In the white, life moves in pieces. Little fragmentations and synchronicities and echo effects. The story you have of yourself is loosened and made random. There is something deeply comforting in this — to see your life again in glimpses and patterns that are free-flowing. Something beautiful happens when syntax and order, chronology and narrative sense give way. Part of me wants to stay here forever.

When the men come for me, I am in the barn painting. I am working on the painting of a girl with a house in her mouth. I am using images from memory. A house. And inside the house was a family. And inside the family was a girl. A girl who must have been me, and yet that girl is lost to me. In her place, I paint. I am this body of heat. These hands of fire. Like blood makes a body, I use blood and paint to make a girl.

I can hear something coming. And there is a faint, soft, sweet smell, like only a child’s skin can smell. The white seems to breathe.

When the men come I can hear them and smell them long before they reach the barn. There is a sound that is men. There is. At the door with guns there is nothing to do but what they say. I wait, but no harm comes. They tell me I am to go to America. They say a woman poet will take me. I look at my painting. My hands. I think about all the girls left to nothingness.

Then I see the girl. She is running toward me. Running with all her might. Her golden hair tendrils out wild behind her. The blue of her eyes like opals nearly shatters me. My legs feel weak. I take a step back, not sure if I can withstand her.

I look at the men. They smell of cologne and leather and hair cream. They look — they look like they are in a movie. How the men look in the widow’s books about the history of film. Am I in a movie, then? They say that they will return the following morning to take me to a train station in Vilnius. This American poet they speak of will be there. This will begin my journey.

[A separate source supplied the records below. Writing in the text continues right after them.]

-- ==== Sys2Proof/Certificates/Slice0/Obligations.lean ====
section
/-! DEFINITION. The statements for the provers, from the numbered rules of the spec. -/

open Sys2Proof Sys2Proof.Machine

/-! ### Encoding and decoding -/

/-- R60, R62 to R65, R68: decoding the word of a well-formed command, on a port it is legal on, gives it back. -/
def Obligations.DecodeOfEncodeIsTheCommand : Prop :=
  ∀ (i : Instr) (port : Port), i.wf = true → legalOn (instrOpcode i) port = true → decode port (encode i) = .ok i

/-- R60 to R64, R68: a word that decodes is the encoding of the command it decodes to, which is well-formed and legal on the
port. So no two words decode to one command. -/
def Obligations.DecodedWordIsItsEncoding : Prop :=
  ∀ (port : Port) (w : Word64) (i : Instr), decode port w = .ok i →
    i.wf = true ∧ legalOn (instrOpcode i) port = true ∧ encode i = w

/-- R66: on either port, exactly the opcodes 0x05 to 0x0F and 0x1C to 0xFF are reserved, and a word with one changes nothing. -/
def Obligations.ReservedOpcodesRejected : Prop :=
  ∀ (port : Port) (w : Word64),
    (decode port w = .error .reservedOpcode ↔
      (0x05 ≤ (opcField w).toNat ∧ (opcField w).toNat ≤ 0x0F) ∨ 0x1C ≤ (opcField w).toNat) ∧
    (decode port w = .error .reservedOpcode → ∀ s : State, runWord port w s = .next s)

/-- R65: the C-port opcodes are rejected on the P-port, the P-port opcodes on the C-port, with no state change; each passes the
port check on its own port, and NOP on both. -/
def Obligations.WrongPortRejected : Prop :=
  ∀ w : Word64,
    (0x01 ≤ (opcField w).toNat ∧ (opcField w).toNat ≤ 0x04 →
      decode .p w = .error .wrongPort ∧ (∀ s : State, runWord .p w s = .next s) ∧ decode .c w ≠ .error .wrongPort) ∧
    (0x10 ≤ (opcField w).toNat ∧ (opcField w).toNat ≤ 0x1B →
      decode .c w = .error .wrongPort ∧ (∀ s : State, runWord .c w s = .next s) ∧ decode .p w ≠ .error .wrongPort) ∧
    (opcField w = 0x00 → decode .c w ≠ .error .wrongPort ∧ decode .p w ≠ .error .wrongPort)

/-- R64: for each opcode byte, on the port its row names, the mask of the bits that must match: a word whose masked bits are
the opcode byte decodes to a command, any other word with that opcode is rejected with no state change. -/
def Obligations.ReservedFieldRejected : Prop :=
  ∀ row ∈ ([(.c, 0x00, 0xFFFFFFFFFFFFFFFF), (.p, 0x00, 0xFFFFFFFFFFFFFFFF), (.c, 0x01, 0x000000000000FFFF),
      (.c, 0x02, 0x00000000FFFF00FF), (.c, 0x03, 0x00000000FFFF00FF), (.c, 0x04, 0xFFFFFFFF0000FFFF),
      (.p, 0x10, 0x00000000FFFFFFFF), (.p, 0x11, 0x00000000FFFFFFFF), (.p, 0x12, 0x00000000FFFFFFFF),
      (.p, 0x13, 0x00000000FFFFFFFF), (.p, 0x14, 0x00000000FFFFFFFF), (.p, 0x15, 0x00000000FFFFFFFF),
      (.p, 0x16, 0x00000000FFFFFFFF), (.p, 0x17, 0x00000000FFFFFFFF), (.p, 0x18, 0xFFFFFFFF0000FFFF),
      (.p, 0x19, 0x00000000FFFFFFFF), (.p, 0x1A, 0xFFFFFFFFFFFF00FF), (.p, 0x1B, 0x00000000FFFFFFFF)] :
      List (Port × Byte × Word64)),
    ∀ w : Word64, opcField w = row.2.1 →
      (w &&& row.2.2 = row.2.1.setWidth 64 → ∃ i, decode row.1 w = .ok i) ∧
      (w &&& row.2.2 ≠ row.2.1.setWidth 64 →
        decode row.1 w = .error .reservedField ∧ ∀ s : State, runWord row.1 w s = .next s)

/-- R72: the worked encodings, both ways, and the two rejected words. -/
def Obligations.WorkedWordsDecode : Prop :=
  decode .p 0x4743500000000014 = .ok (.setCutoff 0x47435000#32) ∧
  encode (.setCutoff 0x47435000#32) = 0x4743500000000014 ∧
  decode .c 0x3F80000000003C02 = .ok (.noteOn 60 0x3F800000#32) ∧
  encode (.noteOn 60 0x3F800000#32) = 0x3F80000000003C02 ∧
  decode .c 0x472C440002000001 = .ok (.prepare 0x472C4400#32 512) ∧
  encode (.prepare 0x472C4400#32 512) = 0x472C440002000001 ∧
  decode .c 0x0000000000000105 = .error .reservedOpcode ∧
  decode .p 0x0000000000000105 = .error .reservedOpcode ∧
  decode .c 0x0000000000010002 = .error .reservedField

/-- R43, R61: a serialized word is eight bytes, the least significant first, and the decoder reads it back from any stream that
starts with it, leaving the rest; byte 0 is the opcode. -/
def Obligations.BytesAreLittleEndian : Prop :=
  ∀ (port : Port) (w : Word64) (rest : List Byte),
    decodeBytes port (wordBytes w ++ rest) = some (decode port w, rest) ∧
    (wordBytes w).length = 8 ∧ (wordBytes w)[0]? = some (opcField w) ∧
    ∀ k < 8, (wordBytes w)[k]? = some (BitVec.ofNat 8 (w.toNat / 2 ^ (8 * k)))

/-! ### The step -/

/-- R40, R41, R22, R68: the step runs the command it decodes. On the renderer's turn, with no RENDER in progress, it is `exec` of
the next C-port word; on the control agent's turn it is `exec` of the word that agent writes. What a step adds around `exec`
is the word taken off its port, the port's position advanced, and the turn taken. That the C-port's position moves in the step that
takes the word, and that a P-port word is executed in the step that writes it, is the model's reading (assumption logs 3 and 4). -/
def Obligations.StepRunsTheDecodedCommand : Prop :=
  ∀ (s : State) (w : Word64) (i : Instr),
    (∀ ws, takesWord s → s.cPort = w :: ws → decode .c w = .ok i →
      step s = exec i { s with turns := s.turns.tail, cPort := ws, cPos := s.cPos + 1 }) ∧
    (∀ ms, nextAgent s = .control → s.controlScript = .write w :: ms → decode .p w = .ok i →
      step s = exec i { s with turns := s.turns.tail, controlScript := ms, pPos := s.pPos + 1 })

/-- R182: a rejected word, on either port, changes nothing but the stream position. The form of the step, the word taken and the
position advanced in that same step, is the model's reading (assumption logs 3, 4 and 20). -/
def Obligations.RejectedWordOnlyAdvancesThePosition : Prop :=
  ∀ (s : State) (w : Word64) (r : Rejection),
    (∀ ws, takesWord s → s.cPort = w :: ws → verdict s.params .c w = some r →
      step s = .next { s with turns := s.turns.tail, cPort := ws, cPos := s.cPos + 1 }) ∧
    (∀ ms, nextAgent s = .control → s.controlScript = .write w :: ms → verdict s.params .p w = some r →
      step s = .next { s with turns := s.turns.tail, controlScript := ms, pPos := s.pPos + 1 })

/-- R183: a word is rejected exactly under the ten conditions of the table, read off its fields. -/
def Obligations.RejectedExactlyUnderTheTenConditions : Prop :=
  ∀ (p : Params) (port : Port) (w : Word64),
    let opc := (opcField w).toNat
    let a8 := (a8Field w).toNat
    let u16 := (u16Field w).toNat
    let x := f32Field w
    let floatSetter := (0x10 ≤ opc ∧ opc ≤ 0x17) ∨ opc = 0x19 ∨ opc = 0x1B
    (verdict p port w ≠ none ↔
      ((5 ≤ opc ∧ opc ≤ 0x0F) ∨ 0x1C ≤ opc) ∨
      ((port = .p ∧ 1 ≤ opc ∧ opc ≤ 4) ∨ (port = .c ∧ 0x10 ≤ opc ∧ opc ≤ 0x1B)) ∨
      ((opc = 0 ∧ (a8 ≠ 0 ∨ u16 ≠ 0 ∨ x ≠ 0)) ∨ (opc = 1 ∧ a8 ≠ 0) ∨ ((opc = 2 ∨ opc = 3) ∧ u16 ≠ 0) ∨
        ((opc = 4 ∨ opc = 0x18) ∧ (a8 ≠ 0 ∨ x ≠ 0)) ∨ (floatSetter ∧ (a8 ≠ 0 ∨ u16 ≠ 0)) ∨
        (opc = 0x1A ∧ (u16 ≠ 0 ∨ x ≠ 0))) ∨
      (opc = 1 ∧ (isFinite x = false ∨ fVal x ≤ 0)) ∨
      (opc = 1 ∧ (fLt x p.fsMin = true ∨ fLt p.fsMax x = true)) ∨
      (opc = 1 ∧ u16 = 0) ∨
      ((opc = 2 ∨ opc = 3) ∧ 127 < a8) ∨
      (opc = 2 ∧ isNaN x = true) ∨
      (floatSetter ∧ isFinite x = false) ∨
      (opc = 0x1A ∧ 3 < a8))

What it has meant to stay alive when my daughter did not. What it has meant to suffer a heartbeat after carrying the weight and form of her inside my body, wedged just beneath that fist-shaped muscle. The girl runs toward me with a fierce velocity. Closer and closer with speed and light and then she runs straight into me, wrapping her arms around me tightly, taking my very breath away.

That night, the widow reads to me from Emily Dickinson and Walt Whitman. She plays me music made by a man as black as night, even his name a song: Coltrane. She says this is the better story for my life, to go to this other country, to become an artist in the company of artists. She tells me to never forget where I came from, to carry the spirit of this place in my heart. Where do any of us come from? Is it a country? A mother? Or is it perhaps an image, a song, a story inside which we feel. . named?

This is my death. This embrace. And I close my eyes and lower my head and wrap my body around her the way a mother fits a child, and I let the air leave my lungs thinking yes, like this, I will let go like this and it will make an ending.

Leaving the widow — this woman who delivered me from ash to art — it is heavy in my chest. This childless woman who stood in the place of a mother, like a painted symbol in a new language. How she gave me a story of my own blood, read to me, played music, let me go inside all the books and photographs and paintings and music of her house, how we pulled the boards from dead buildings so that I could paint on them, how we lived so smally, quietly, together in the eye of history, with no one to know us, with no one who killed us, just our two bodies present inside loss.

But the girl’s strength surpasses mine in a mythic burst. Any child is stronger than a mother, since the love we have for our children could kill us. She sends me an electrical jolt and grabs my hand and pulls me in a dead run farther into the white.

The night before I leave I give her the painting of the girl with the house in her mouth. She hangs it in the very center of the largest room. We don’t speak. Then she helps me burn every other painting I have ever made.